AI companies commonly include role-based personas in their system prompts when deploying Large Language Models (LLMs) - for instance, ChatGPT uses "You are a helpful assistant" as its default persona. While role-based chatbots have gained popularity for business applications, we haven't had clear evidence about whether giving an LLM a specific persona helps or hurts its ability to provide accurate responses.

This paper examines 162 different personas across four major LLM families and tests them against 2,410 factual questions. The researchers carefully selected personas representing six types of interpersonal relationships and eight domains of expertise, ensuring broad coverage. They evaluated not just overall performance, but also dug deeper to understand how factors like gender, role type, and domain alignment affected accuracy.

Research Methodology

The researchers set up a controlled experimental framework with three distinct prompt types: a baseline with no role, speaker-specific prompts where the LLM assumes a persona, and audience-specific prompts where the LLM addresses a specific type of audience. This experimental design allowed for direct comparison of performance across different prompting strategies while maintaining consistent question content.

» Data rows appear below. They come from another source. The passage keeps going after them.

-- ==== Sys2Proof/Tests/Slice0.lean ====
section
/-!
SUPPORT. Tests: ill-formed commands refused, values worked in the manual, and for every statement with hypotheses a
concrete state and operands that meet them.
-/

-- One theorem at a time: elaborated together they take a thread each, past the memory a check may use.
set_option Elab.async false

namespace Sys2Proof.Tests

open Sys2Proof Sys2Proof.Machine

/-! ## Small states -/

/-- The device after reset. -/
abbrev d0 : Dev := {}

/-- With an arming of class `cls` and parameter `param` in slot 0 of Gate Unit `u`, due at count 0. -/
def armed0 (d : Dev) (u cls param : Nat) : Dev :=
  d.setSlot u 0 { d.slot u 0 with arm := some { id := 1, cls := cls, fire := 0, param := param, checked := true } }

/-- With radio `n` in state `st`. -/
def inState (d : Dev) (n st : Nat) : Dev := d.setSt n st

/-- The Timebase in state 1. -/
def tb1 : Dev := d0.setTb 1

/-- With processor `p` running. -/
def up (d : Dev) (p : Proc) : Dev :=
  match p with
  | .eng n => (d.setCpu n { d.cpu n with run := .running }).setEngState n 3
  | _ => d.setCpu p.num { d.cpu p.num with run := .running }

/-- With a word in a general register of processor `p`. -/
def withReg (d : Dev) (p : Proc) (r : Nat) (w : Word) : Dev := d.setCpu p.num ((d.cpu p.num).put r w)

/-! ## Witnesses -/

theorem witness_TimebaseEvents :
    (d0.pdRun 2 = true ∧ (d0.setB R.TBG_STATUS TBG_REF true).tbState ≠ 3) ∧
    (let d := ({ d0 with tb := { d0.tb with holdFrom := 2 } }.setTb 3).setB R.TBG_STATUS TBG_REF true;
      d.tbState = 3 ∧ d.tb.holdFrom = 2 ∧ d.srcXo = false) ∧
    (let d := d0.setB R.TBG_STATUS TBG_REF true;
      d.b R.TBG_STATUS TBG_REF = true ∧ d.srcXo = false ∧ d.tb.locked = false) ∧
    ((d0.setTb 2).setB R.TBG_STATUS TBG_REF false).tbState = 2 ∧
    ((d0.setB R.TBG_STATUS TBG_XO true).tbState = 0 ∧ d0.tb.everLocked = false) ∧
    (tb1.setB R.TBG_STATUS TBG_XO false).tbState = 1 ∧
    (let d := { (tb1.setB R.TBG_CTRL 5 true) with tb := { d0.tb with count := 160000000 } };
      d.b R.TBG_CTRL 5 = true ∧ d.tbState ≠ 0 ∧ d.tb.ppsDone < d.boundaries d.count) ∧
    (let d := { d0 with tb := { d0.tb with ppsOut := true } };
      d.tb.ppsOut = true ∧ d.tb.ppsFall ≤ d.clk) := by decide +kernel

theorem witness_PpsEdges :
    (let e := wrapSec (d0.count + sfld (d0.reg R.TBG_PPSIN_DLY) 0 16);
      let d := ((d0.setB R.TBG_STATUS 7 true).setPair R.TBG_PPSCAP_LO R.TBG_PPSCAP_HI 0).setReg R.TBG_PPSERR (wd (patt 32 e));
      d.b R.TBG_STATUS 7 = true ∧ e.natAbs ≤ d.f R.TBG_PPSWIN 0 24) ∧
    (let d1 := { d0.setB R.TBG_STATUS 7 true with tb := { d0.tb with count := 80000000 } };
      let e := wrapSec (d1.count + sfld (d1.reg R.TBG_PPSIN_DLY) 0 16);
      d1.b R.TBG_STATUS 7 = true ∧ d1.f R.TBG_PPSWIN 0 24 < e.natAbs) ∧
    (let d := { d0.setB R.TBG_STATUS 7 true with tb := { d0.tb with count := 400000000, ppsK := 1 } };
      d.b R.TBG_STATUS 7 = true ∧ d.tb.ppsAnchor + d.tb.ppsK * 160000000 + d.f R.TBG_PPSWIN 0 24 ≤ d.count) ∧
    (let d := { tb1 with tb := { tb1.tb with err := 1 } };
      d.pdRun 2 = true ∧ d.tbState ≠ 0 ∧ d.tb.slewAt ≤ d.clk ∧ d.tb.err = 1) := by decide +kernel

theorem witness_GateRequests :
    (d0.gate 64 R.TBG_COUNT_LO false).isGo = true ∧
    (let w : Word := 0x00060005#32;
      let d := tb1.setReg (bankKey 64 (R.GU_FIRE_LO 0)) 100000#32;
      (d.gate 64 (R.GU_ARMCMD 0) true).isGo = true ∧ d.unsettled 0 = false ∧ d.tbState ≠ 0 ∧
        d.unitOpen (.mp .a) 0 = true ∧ d.classOpen 0 (fld w 16 3) = true ∧ d.pdRun (guPd 0) = true ∧ bitOf w 27 = false ∧
        (d.armed 0).any (fun ka => ka.2.cls == fld w 16 3 && ka.2.fire == 100000) = false ∧
        d.pair (bankKey 64 (R.GU_FIRE_LO 0)) (bankKey 64 (R.GU_FIRE_HI 0)) = 100000 ∧
        d.count + d.leadOf (fld w 16 3) ≤ 100000 ∧ d.count < 100000 ∧
        (List.range 16).find? (fun k => (d.armOf 0 k).isNone) = some 0) ∧
    0 < tb1.count + tb1.leadOf 6 ∧
    (let d := armed0 tb1 0 6 0;
      (d.gate 64 (R.GU_DISARM 0) true).isGo = true ∧ d.unsettled 0 = false ∧ (d.armOf 0 0).isSome = true) ∧
    (let r : LateRec := { kind := 0, unit := 0, slot := 0, cls := 0, fire := 0, acc := 0 };
      let d := { tb1 with tb := { tb1.tb with late := [r, r] } };
      (d.gate 64 R.TBG_LATE_POP true).isGo = true ∧ d.tb.late = r :: r :: []) := by decide +kernel
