-- ==== Sys2Proof/Machine/RegMap.lean ====
section
/-! DEFINITION. The register tables of the specification (R92, R114, R143, R167, R168, R228, R247, R271, R300,
R301, R332, R333, R334, R352, R369, R378, R395, R407 and the MSI-X tables of R308): for each register its address,
its strides and, field by field, the bits, the access type (R12) and the values of the P, W and H columns (R15).
Each address has a name `Reg.<REGISTER>` and each field a name `Reg.<REGISTER>_<FIELD>`, as the specification spells them. -/

namespace Sys2Proof.Machine

/-- R12: the access types of a register field. -/
inductive Access where
  | ro | rw | w1c | w1s | wo | rws
  deriving DecidableEq, Repr

/-- One row of a register's field table: bits `hi:lo`, access, and its value after power-on (`p`), after warm
restart (`w`; `none` is the dash, unchanged) and after a host-domain reset of its port (`h`) (R15). -/
structure RegField where
  hi : Nat
  lo : Nat
  acc : Access
  p : Nat
  w : Option Nat
  h : Option Nat
  deriving DecidableEq, Repr

/-- One register table: `dims` are its repetitions, each a stride and a count, outermost first. -/
structure RegRow where
  base : Nat
  dims : List (Nat × Nat)
  fields : List RegField
  deriving DecidableEq, Repr

namespace Reg

/-- BEL_CTRL (spec/03_bell_pipeline.md). -/
def BEL_CTRL : Nat := 0x050000
def BEL_CTRL_RUNAHEAD : Fld := ⟨3, 0⟩
def BEL_CTRL_RETRY_EN : Fld := ⟨8, 8⟩

/-- BEL_STATUS (spec/03_bell_pipeline.md). -/
def BEL_STATUS : Nat := 0x050004
def BEL_STATUS_RECOMPUTE : Fld := ⟨0, 0⟩
def BEL_STATUS_IN_SERVICE : Fld := ⟨1, 1⟩
def BEL_STATUS_LANES : Fld := ⟨3, 2⟩
def BEL_STATUS_PENDING : Fld := ⟨28, 16⟩

/-- BEL_SPACING (spec/03_bell_pipeline.md). -/
def BEL_SPACING : Nat := 0x050008
def BEL_SPACING_BASE : Fld := ⟨15, 0⟩
def BEL_SPACING_IN_FORCE : Fld := ⟨31, 16⟩

/-- BEL_KICK (spec/03_bell_pipeline.md). -/
def BEL_KICK : Nat := 0x05000C
def BEL_KICK_P_CELL : Fld := ⟨11, 0⟩
def BEL_KICK_E_CELL : Fld := ⟨27, 16⟩

/-- BEL_LAND (spec/03_bell_pipeline.md). -/
def BEL_LAND : Nat := 0x050010
def BEL_LAND_TOL : Fld := ⟨11, 0⟩
def BEL_LAND_EXCUR : Fld := ⟨27, 16⟩

/-- BEL_NOW (spec/03_bell_pipeline.md). -/
def BEL_NOW : Nat := 0x050014
def BEL_NOW_WINDOW : Fld := ⟨15, 0⟩

/-- BEL_GEN (spec/03_bell_pipeline.md). -/
def BEL_GEN : Nat := 0x050018

/-- BEL_INVALk (spec/03_bell_pipeline.md). -/
def BEL_INVAL (k : Nat) : Nat := 0x050020 + 0x4 * k

/-- BEL_REFUSEk (spec/03_bell_pipeline.md). -/
def BEL_REFUSE (k : Nat) : Nat := 0x050040 + 0x4 * k

/-- BEL_OUTCOMEk (spec/03_bell_pipeline.md). -/
def BEL_OUTCOME (k : Nat) : Nat := 0x050070 + 0x4 * k

/-- BEL_CNT_CLR (spec/03_bell_pipeline.md). -/
def BEL_CNT_CLR : Nat := 0x050080
def BEL_CNT_CLR_INVAL : Fld := ⟨0, 0⟩
def BEL_CNT_CLR_REFUSE : Fld := ⟨1, 1⟩
def BEL_CNT_CLR_OUTCOME : Fld := ⟨2, 2⟩

/-- BEL_REPORT_LAST (spec/03_bell_pipeline.md). -/
def BEL_REPORT_LAST : Nat := 0x050084
def BEL_REPORT_LAST_INDEX : Fld := ⟨7, 0⟩
def BEL_REPORT_LAST_VALID : Fld := ⟨8, 8⟩

/-- BEL_RGRPg_MASKw (spec/03_bell_pipeline.md). -/
def BEL_RGRP_MASK (g : Nat) (w : Nat) : Nat := 0x050400 + 0x40 * g + 0x4 * w

/-- RTS_CTRL (spec/04_route_solver.md). -/
def RTS_CTRL : Nat := 0x060000
def RTS_CTRL_XCHECK : Fld := ⟨0, 0⟩

/-- RTS_STATUS (spec/04_route_solver.md). -/
def RTS_STATUS : Nat := 0x060004
def RTS_STATUS_LANE0_OK : Fld := ⟨0, 0⟩
def RTS_STATUS_LANE1_OK : Fld := ⟨1, 1⟩
def RTS_STATUS_LANE0_BUSY : Fld := ⟨2, 2⟩
def RTS_STATUS_LANE1_BUSY : Fld := ⟨3, 3⟩
def RTS_STATUS_CHECK_BUSY : Fld := ⟨4, 4⟩

/-- RTS_IMG_GEN (spec/04_route_solver.md). -/
def RTS_IMG_GEN : Nat := 0x060008

/-- RTS_CNTk (spec/04_route_solver.md). -/
def RTS_CNT (k : Nat) : Nat := 0x060020 + 0x4 * k

/-- RTS_CNT_CLR (spec/04_route_solver.md). -/
def RTS_CNT_CLR : Nat := 0x060050
def RTS_CNT_CLR_CLEAR : Fld := ⟨0, 0⟩

/-- RTS_LOCKk (spec/04_route_solver.md). -/
def RTS_LOCK (k : Nat) : Nat := 0x060100 + 0x4 * k

/-- RTS_LOADEDk (spec/04_route_solver.md). -/
def RTS_LOADED (k : Nat) : Nat := 0x060200 + 0x4 * k

/-- DRV_CTRL (spec/05_drive_array.md). -/
def DRV_CTRL (t : Nat) : Nat := 0x100000 + 0x1000 * t
def DRV_CTRL_ENABLE : Fld := ⟨0, 0⟩
def DRV_CTRL_RELEASE : Fld := ⟨1, 1⟩
def DRV_CTRL_MANUAL : Fld := ⟨2, 2⟩

/-- DRV_STATUS (spec/05_drive_array.md). -/
def DRV_STATUS (t : Nat) : Nat := 0x100004 + 0x1000 * t
def DRV_STATUS_STATE : Fld := ⟨2, 0⟩
def DRV_STATUS_ENREFUSE : Fld := ⟨6, 4⟩
def DRV_STATUS_PLAYING : Fld := ⟨8, 8⟩
def DRV_STATUS_ARMED : Fld := ⟨9, 9⟩
def DRV_STATUS_RETRY_ARMED : Fld := ⟨10, 10⟩
def DRV_STATUS_SLEWING : Fld := ⟨23, 16⟩

/-- DRV_ARM (spec/05_drive_array.md). -/
def DRV_ARM (t : Nat) : Nat := 0x100008 + 0x1000 * t
def DRV_ARM_VALID : Fld := ⟨0, 0⟩
def DRV_ARM_SLOT : Fld := ⟨3, 1⟩
def DRV_ARM_RVALID : Fld := ⟨4, 4⟩
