-- ==== Sys2Proof/Machine/Broker.lean ====
section
/-! DEFINITION. The power broker (R263 to R270): passes, the peak pool, the energy bins and the pass table. Peaks are in units
of 10 mW, energies in units of 10 nJ. -/

namespace Sys2Proof.Machine

/-- R37: the used tiles. -/
def usedTiles (s : State) : Nat := ((List.range 96).filter (tileUsed (fm s))).length

/-- R263: the pool for dynamic passes. -/
def dynPool (s : State) : Nat :=
  10 * fget s Reg.PWR_POOL Reg.PWR_POOL_PEAK_MAX -
    (10 * fget s Reg.PWR_POOL Reg.PWR_POOL_REPAIR + fget s Reg.PWR_STAND Reg.PWR_STAND_TILE * usedTiles s)

/-- R265: the energy limit of ten bins: 15/16 of E_WIN. -/
def energyLimit (s : State) : Nat := fget s Reg.PWR_ENERGY Reg.PWR_ENERGY_E_WIN * 1000 * 15 / 16

/-- R265: the peak granted at an instant. -/
def peakAt (s : State) (t : Nat) : Nat :=
  (s.pwr.passes.filter (fun p => decide (p.start ≤ t ∧ t < p.start + p.len))).foldl (fun a p => a + p.peak) 0

/-- R265, condition 2: the largest granted peak over a span: it changes upwards only where a pass starts. -/
def peakOver (s : State) (start len : Nat) : Nat :=
  ((start :: (s.pwr.passes.map (·.start)).filter (fun t => decide (start ≤ t ∧ t < start + len))).map (peakAt s)).foldl max 0

/-- R265: the energy bin of an instant. -/
def binOf (t : Nat) : Nat := t / 10000

/-- The energy charged to a bin. -/
def binGet (s : State) (b : Nat) : Nat := tget s.pwr.bins 0 b

/-- A bin's energy changed by a signed amount. -/
def binAdd (s : State) (b : Nat) (d : Int) : State :=
  { s with pwr := { s.pwr with bins := tset s.pwr.bins 0 b ((binGet s b : Int) + d).toNat } }

/-- R265, condition 3: the largest energy of ten consecutive bins that include a bin. -/
def runMax (s : State) (b : Nat) : Nat :=
  ((List.range 10).map (fun k => ((List.range 10).map (fun j => if b + j < k then 0 else binGet s (b + j - k))).foldl (· + ·) 0)).foldl max 0

/-- R269: the peak granted at some instant exceeds the pool by this much. -/
def peakExcess (s : State) : Nat := ((s.pwr.passes.map (fun p => peakAt s p.start)).foldl max 0) - dynPool s

/-- R269: some run of ten bins that has not passed exceeds the energy limit (notes/assumptions/111). -/
def energyOver (s : State) : Bool :=
  let now := binOf (nowNs s)
  s.pwr.bins.any (fun e => (List.range 10).any (fun k => decide (now ≤ e.1 + 9 - k) && decide (energyLimit s <
    ((List.range 10).map (fun j => if e.1 + j < k then 0 else binGet s (e.1 + j - k))).foldl (· + ·) 0)))

/-- R265: a request's first failed condition: 1 LIMIT, 2 PEAK, 3 ENERGY, 4 KICK; 0 where all hold. -/
def brokerTest (s : State) (bell : Bool) (peak energy start len : Nat) : Nat :=
  if bell ∧ 10 * fget s Reg.PWR_HP Reg.PWR_HP_PEAK < peak then 1
  else if 0 < peakExcess s ∨ dynPool s < peakOver s start len + peak then 2
  else if energyOver s ∨ energyLimit s < runMax s (binOf start) + energy then 3
  else if bit (fget s Reg.PWR_STATUS Reg.PWR_STATUS_FAIL) 4 ∨ fget s Reg.PWR_STATUS Reg.PWR_STATUS_SHUTDOWN = 1 then 4
  else 0

/-- R270: the table entry of a pass. -/
def passWrite (s : State) (p : GPass) : State :=
  let a := 0xA00000 + 32 * p.entry
  let s1 := mset (mset (mset s a 4 p.id) (a + 4) 4 (p.kind + 256 * (if p.trimmed then 2 else 1) + 65536 * p.waves + 2 ^ 24 * p.tile))
    (a + 8) 4 p.peak
  mset (mset (mset (mset s1 (a + 0xC) 4 p.energy) (a + 0x10) 8 (p.start / 1000000000)) (a + 0x18) 4 (p.start % 1000000000)) (a + 0x1C) 4 p.len

/-- R270: the entry of a pass that is free again. -/
def passClear (s : State) (entry : Nat) : State := { s with mem := cut s.mem (0xA00000 + 32 * entry) 32 }

/-- The pass at a table entry. -/
def passAt (s : State) (entry : Nat) : Option GPass := s.pwr.passes.find? (fun p => decide (p.entry = entry))

/-- A pass replaced at its entry. -/
def passPut (s : State) (p : GPass) : State :=
  passWrite { s with pwr := { s.pwr with passes := s.pwr.passes.map (fun q => if q.entry = p.entry then p else q) } } p

/-- R265, R270: a pass is granted at an entry; its energy is charged to its bin. -/
def brokerGrant (s : State) (entry kind waves tile peak energy start len : Nat) : State :=
  let id := if s.pwr.lastId + 1 = 2 ^ 32 then 1 else s.pwr.lastId + 1
  let p := GPass.mk entry id kind waves tile peak energy start len false false
  let s1 := { s with pwr := { s.pwr with passes := s.pwr.passes.filter (fun q => !decide (q.entry = entry)) ++ [p], lastId := id } }
  bump (passWrite (binAdd s1 (binOf start) energy) p) (Reg.PWR_CNT 0)

/-- R265: a request: the state and the first failed condition, counted. -/
def brokerAsk (s : State) (entry kind waves tile peak energy start len : Nat) : State × Nat :=
  let r := brokerTest s (decide (kind = 0)) peak energy start len
  if r = 0 then (brokerGrant s entry kind waves tile peak energy start len, 0) else (bump s (Reg.PWR_CNT r), r)

/-- R266: a pass is released; one that never played returns its energy to its bin. -/
def passRelease (s : State) (entry : Nat) : State :=
  match passAt s entry with
  | none => s
  | some p =>
    let s1 := { s with pwr := { s.pwr with passes := s.pwr.passes.filter (fun q => !decide (q.entry = entry)) } }
    let s2 := if p.played then s1 else binAdd s1 (binOf p.start) (-(p.energy : Int))
    passClear s2 entry

/-- R266: a pass is trimmed to the planned peak and energy. -/
def passTrim (s : State) (entry peak energy : Nat) : State :=
  match passAt s entry with
  | none => s
  | some p => passPut (binAdd s (binOf p.start) ((energy : Int) - p.energy)) { p with peak := peak, energy := energy, trimmed := true }

/-- R266: a pass's bell fires: what it draws stays charged. -/
def passPlay (s : State) (entry : Nat) : State :=
  match passAt s entry with
  | none => s
  | some p => passPut s { p with played := true }

/-- R266: the energy of a retry is added without a test. -/
def passAdd (s : State) (entry energy : Nat) : State :=
  match passAt s entry with
  | none => s
  | some p => passPut (binAdd s (binOf p.start) energy) { p with energy := p.energy + energy }

/-- R269: a limit was written: one POOL_OVER record where the granted sums now exceed the limits. -/
def poolCheck (s : State) : State :=
  if 0 < peakExcess s ∨ energyOver s then report s srcBroker 0x52 0 (peakExcess s) else s

end Sys2Proof.Machine
end

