/-- R341: an order diverged between the hosts in mode 1: the count, and the demotion at the limit. -/
def addDivergence (s : State) : State :=
  if dualMode s ≠ 1 then s else
  let p := 1 - precedence s
  let n := (if p = 0 then s.dual.divA else s.dual.divB) + 1
  let s1 := if p = 0 then { s with dual := { s.dual with divA := n } } else { s with dual := { s.dual with divB := n } }
  let s2 := fset s1 (Reg.HIF_RCARD p 1) Reg.HIF_RCARD_DIV (min n 65535)
  if n < max 1 (fget s Reg.HIF_DUAL_CTRL Reg.HIF_DUAL_CTRL_DIV_LIMIT) ∨ role s p = 2 then regradeAll s2 else
  let s3 := if p = 0 then { s2 with dual := { s2.dual with obsA := true } } else { s2 with dual := { s2.dual with obsB := true } }
  let s4 := raiseDual (report s3 srcDual 0x41 p n)
  let heldOnes := s4.hif.fetched.filter (fun e => decide (e.port = p ∧ e.hold = 2) && e.tIn.isNone)
  advanceAll (regradeAll (heldOnes.foldl (fun s e => dropEntry (refuse s e 0x202 0 0) e) s4))

/-- R340: a held copy meets the precedence host's copy: DUPLICATE or DIVERGED at that moment. -/
def pairMeet (s : State) (p : Entry) (h : Entry) : State :=
  let dvg := decide (eDigest p ≠ eDigest h)
  let s1 := pushRec s (intakeRec h (if dvg then 0x502 else 0x501) (sourceByte p.src) (secOf (eIn s p)) (nsOf (eIn s p)) (eDigest p))
  let s2 := dropEntry s1 h
  let s3 := { s2 with dual := { s2.dual with twinWait := s2.dual.twinWait ++ [(h.order, h.src, dvg)] } }
  let s4 := if dvg then addDivergence { s3 with dual := { s3.dual with divWait := s3.dual.divWait ++ [(h.order, eDigest h)] } }
    else fbump s3 (Reg.HIF_RCARD h.port 1) Reg.HIF_RCARD_DUP
  advance s4 h.src

/-- R340: the precedence host's copies that completed their fetch meet the held copies of the same order. -/
def pairAll (s : State) (new : List Entry) : State :=
  new.foldl (fun s p =>
    if dualMode s = 1 ∧ p.port = precedence s ∧ shared p ∧ !p.fmt1 ∧ illFormed s p = 0 then
      (s.hif.fetched.filter (fun h => decide (h.port ≠ p.port ∧ h.hold = 2 ∧ h.order = p.order) && h.tIn.isNone)).foldl
        (fun s h => pairMeet s p h) s
    else s) s

/-- R340: once the precedence copy's admission is over, the DIVERGE records of its held copies; `idx` is the journal index it
took, 0x1000 where it was refused. -/
def reportHeldDiverge (s : State) (order idx : Nat) : State :=
  let mine := s.dual.divWait.filter (fun d => decide (d.1 = order))
  let s1 := { s with dual := { s.dual with divWait := s.dual.divWait.filter (fun d => !decide (d.1 = order)) } }
  mine.foldl (fun s d => report s srcDual 0x40 idx d.2) s1

/-- R340, R342: the twins of an order number seen before its copy was accepted, and TWIN of the journal entry. -/
def takeTwins (s : State) (order idx : Nat) : State × List Nat :=
  let mine := s.dual.twinWait.filter (fun d => decide (d.1 = order))
  let s1 := { s with dual := { s.dual with twinWait := s.dual.twinWait.filter (fun d => !decide (d.1 = order)) } }
  (mine.foldl (fun s d => if idx < 4096 then journalTwin s idx d.2.2 else s) s1, mine.map (·.2.1))

end Sys2Proof.Machine
end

The researchers chose the MMLU (Massive Multitask Language Understanding) dataset due to several reasons: its established use as a benchmark in the field, its diverse subject coverage which enables testing of domain-aligned personas, and its consistent question format which reduces unwanted variability in the results.

They implemented a sampling pipeline to ensure balanced representation across subjects while controlling for question length - specifically limiting questions to 150 words for 99% of the sample to manage computational resources effectively. The final dataset of 2,410 questions was carefully balanced across 26 subjects, which were then mapped to eight core categories (Law, Medicine, Computer Science, Math, Politics, Psychology, Natural Science, and Economics).

When Implementing this, the researchers differentiated between speaker-specific prompts (where the LLM assumes a role) and audience-specific prompts (where the LLM addresses a specific type of audience). This allowed them to test different aspects of persona-based interactions. This distinction is particularly important for understanding how different types of role framing might impact model performance, and the standardized prompt templates ensure consistency across experiments while accommodating model-specific formatting requirements.

Evaluating Different AI Personas for LLMs

Researchers tested whether it's possible to automatically select the optimal persona or role for different types of questions when prompting LLMs. These tests showed that no single persona consistently improved performance across all question types, certain personas showed effectiveness when aligned with specific domains.

Selecting the optimal role for each question could significantly improve model performance (as shown by the "best role per question" upper bound), the practical implementation of automatic role selection proved more difficult. Most automatic selection strategies only marginally outperformed random role selection, and in some cases, such as with the Qwen model, they actually performed worse than random selection. This suggests that the impact of personas on LLM performance might be inherently unpredictable and that creating reliable automated systems for role selection remains a significant challenge in the field.

Rethinking Softmax: Self-Attention with Polynomial Activations

Saratchandran et al. [Australian Institute of Machine Learning]

♥ 377 Attention

Introduction to Self-Attention with Polynomial Activations

The traditional understanding of softmax attention in transformer architectures has centered around three key properties: non-negativity, normalized row sums (summing to 1), and sparsity. These properties have been widely accepted as crucial for attention mechanisms because they allow the model to interpret attention weights as probabilities, enabling it to focus on relevant input elements while filtering out less important ones.

This paper challenges this established perspective by proposing a novel theoretical framework that suggests softmax's success is primarily due to its ability to implicitly regularize the Frobenius norm of the attention matrix during training, rather than its probability distribution properties. The authors demonstrate this by developing alternative polynomial activations that intentionally violate one or more of the traditional softmax properties, yet still achieve the crucial regularization effect.

Understanding Transformer Attention and Its Mathematical Properties

The transformer architecture's core component is its attention mechanism, which uses a mathematical framework to process sequences of data. It uses the attention head A(X), which transforms input sequences using three key components: query (q), key (k), and value (v) matrices. These are computed through trainable weight matrices Q, K, and V.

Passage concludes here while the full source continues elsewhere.